バーフードと楽しむウイスキー【2】「After Taste」

May 20, 2013

酔っぱライター 江口まゆみのバー探訪シリーズ、バーフードとウイスキーを楽しめるバーをご紹介する。第2回は新宿の新店「After Taste」へ。

新宿に3ヶ月前にオープンしたばかりのレストランバーがある。アフターテイストというバーで、店主は新宿で8年間バーテンダーをしていた小山一哉さんだ。
店に入ると、カウンターの奥の棚には、バーで見慣れた洋酒の数々。一見、普通のバーのようだが、奥がオープンキッチンになっていて、しっかりした厨房がある。フレンチのシェフが料理を作っているのである。
「食事ができるバーがあったらいなと思っていたので、この店をつくりました。飲み物はワインもありますが、基本的にはカクテルとウイスキーです」と小山さん。
料理はすべて、フランスで修行した経験もあるシェフの手作りだ。出来合いのものが多いスモークサーモンなども、鮭一匹から仕立てるというから本格的である。

一品目に出てきたのは、イベリコ豚の燻製のカルパッチョ
もちろん自家製で、軽く蜂蜜がかかっている。燻製した豚の塩辛さと蜂蜜が、ミスマッチかと思いきや、素晴らしいコラボレーション。
これに合わせるのは、タリスカー10年のソーダ割りだ。スモーキーで力強いタリスカーが、燻製の風味とよく合う。口開けにふさわしい一杯である。

メイン料理は、本日の熟成肉。今日は、ハンガリーの国宝とされているマンガリッツァ豚を冷製の燻製にし、冷蔵庫で熟成した後ローストした逸品だ。添えられた野菜は、産直の有機野菜。お好みで、黒酢とイチジクのソースをつけていただく。
もともと豚肉の味が濃いのだろうが、熟成することによりさらに味が凝縮している。あとからほどこされた軽いスモークが味を引き締め、噛みしめるほどに肉と脂の旨みがガツンとくる。いやはや、これは旨い!
合わせるお酒は、グレンドロナック15年のストレート。レーズンのような風味があり、ブランデーのような甘さをたたえたウイスキーである。豚肉の甘みに加え、黒酢とイチジクのソースとのマリアージュも素晴らしい。

          

デザートにと出されたのは、ミックスアイスクリーム。これもアイスクリームにナッツやベリーを混ぜたシェフの手作りだ。ナッツの食感が楽しく、ラム酒がしっかりきいていておいしい。
飲むのはアイリッシュコーヒー。アイリッシュウイスキーのブッシュミルズが20ミリリットルも入っているというが、生クリームの甘みとコーヒーの風味で、まったく酒臭さはない。バーでこのようなデザートが出てくるのは珍しく、甘党には嬉しいメニューである。
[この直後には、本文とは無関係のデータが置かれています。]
-- ==== Sys2Proof/Machine/State.lean ====
section
/-! DEFINITION. The state of the Governor as plain data: every register, buffer, counter, mode and pin the spec names,
unit by unit, the queue of waiting commands, and the state after reset. A record's field defaults are the values an
instance holds after reset. -/

namespace Sys2Proof.Machine

/-- The states of the Governor (10 States; codes in 0x3400:01). -/
inductive GovState where
  | off | boot | standby | sequencing | ready | run | limit | safe | trip | cooldown | service
  deriving DecidableEq, Repr

/-- TB_STATE (02 Frames). -/
inductive TbState where
  | unlocked | locked | holdover
  deriving DecidableEq, Repr

/-- How far a relock to a returned SYNC_IN has come (02 R46). -/
inductive Relock where
  | none | pulling | slewing
  deriving DecidableEq, Repr

/-- Timebase (02). `now` counts nominal GCLK cycles and never falls: it is the model's clock. `cStart` and `fStart` are
the instants of the last C-frame and F-frame tick, `phase` the phase counter (R31), `cframe` the C-frame count (R35). -/
structure Timebase where
  now        : Nat := 0
  cStart     : Nat := 0
  fStart     : Nat := 0
  phase      : Nat := 0
  cframe     : Nat := 0
  tb         : TbState := .unlocked
  near       : Bool := false
  nearRun    : Nat := 0          -- consecutive 10 us S-frames with no sensor in the near-band (R39)
  slew       : Bool := false
  slewLeft   : Nat := 0          -- edge steps still to close (R46)
  relock     : Relock := .none
  phaseErr   : Int := 0          -- 0x1200:08
  gclk       : Bool := false     -- GCLK runs (R26)
  waking     : Bool := false     -- relock under R48 in progress
  lastUse    : Option Nat := none -- instant of the last request, frame or notice while awake in STANDBY (R48)
  barEnd     : Nat := 0          -- first C-frame after the shed bar of the Tally-overrun row (R40)
  moved      : Int := 0          -- edge steps by which phase slews have moved the frame ticks (R46)
  movedC     : Int := 0          -- the same at the last C-frame tick
  sweptC     : Option Nat := none -- C-frame count of the last ring sweep (06 R147)
  plAt       : Option Nat := none -- instant from which pl_clk runs (17 R402)
  waiting    : List Instr := []  -- accesses and frames that wait for GCLK to run, oldest first (R48)
  deriving DecidableEq, Repr

/-- The phase of a running sequence (04 R115 to R117, 10 States, 17 R400). -/
inductive SeqPhase where
  | idle | supply | rails | delay | domains | gating | railsDown
  deriving DecidableEq, Repr

/-- A Registrar trigger that the sub-island recorded while GCLK was stopped (12 R304). -/
structure HeldTrigger where
  pin        : Nat
  kind       : Nat
  idx        : Nat
  cause      : Nat
  pa         : Nat
  deriving DecidableEq, Repr

/-- State machine, sub-island trip logic and reset pins (10, 09 R243 to R245, 17 R398 to R401). -/
structure Gov where
  st         : GovState := .boot
  prev       : GovState := .off
  booting    : Bool := true      -- since the last reset no configuration image has been loaded (10 R261)
  entered    : Nat := 0          -- instant of the last transition
  hostRel    : Bool := false
  seqDown    : Bool := false     -- 0x3400:02
  phase      : SeqPhase := .idle
  seqPos     : Nat := 0          -- sequence position in progress
  seqStart   : Nat := 0
  svcExit    : Bool := false     -- a SERVICE_EXIT with argument 0 is powering down
  autoTried  : Bool := false     -- the first entry to STANDBY after BOOT has happened
  safeCap    : Bool := false     -- SAFE cap in force (R262)
  safeCapArm : Option Bool := none -- value it takes at the next C-frame tick
  meterWait  : Bool := false     -- RUN entered from READY, before the next C-frame tick (06 R149)
  envOn      : Bool := false     -- the last C-frame tick found a metering state: the slew envelope is in force (06 R149)
  limitMark  : Bool := false     -- a rail limited or the staircase was engaged in this H-frame (R261)
  cmdStatus  : Nat := 0          -- 0x3400:0A
  tripLatch  : Bool := false     -- survives gov_rst_n and soft reset (R243)
  tripCause  : Nat := 0          -- 0x3000:14
  tripAsked  : Bool := false     -- a thermal trip has been asked for in this cycle, with its cause
  restarts   : List Nat := []    -- instants of the last three auto-restarts, newest first (R245)
  critSince  : Option Nat := none -- the restart criterion has held since (R244)
  prolonged  : Bool := false     -- cooldown-prolonged raised in this COOLDOWN
  govRstLow  : Bool := false     -- gov_rst_n qualified low (R399)
  strap      : BitVec 2 := 0     -- host_if_sel sample (R401)
  scanMode   : Bool := false     -- scan_mode or EXTEST has taken the ports since the last reset (17 R421, 19 R439)
  constSet   : Bool := false     -- an image has set the CONST objects since VGOV became valid (00 R6)
  heldTriggers : List HeldTrigger := [] -- oldest first (R304)
  gathered   : Option (List HeldTrigger) := none -- triggers of one cycle while its command runs (R303)
  deriving DecidableEq, Repr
こんなに本格的な料理をバーで食べたら、さぞかし値が張るだろうと思ったのだが、料理は一品650円からで、カクテルも700円から。もっとも高い熟成肉でも2000円である。
「バーというと、シメの一軒ということが多いですが、この店は最初に来て腹ごしらえをしていただいてもいいですし、最後にカクテルだけ飲みに来られてもいいのです。昼間3時からやっているので、カフェのようにもお使いいただけますよ」と小山さん。

バーでおいしい料理が食べられるのは、女性にとってはかなり嬉しい。一方、男性にとっても、レストランからバーまで女性を連れて行くより、一軒で完結した方がお財布にやさしいのではないだろうか。
いろいろな可能性を秘めたアフターテイスト。今後が楽しみなバーである。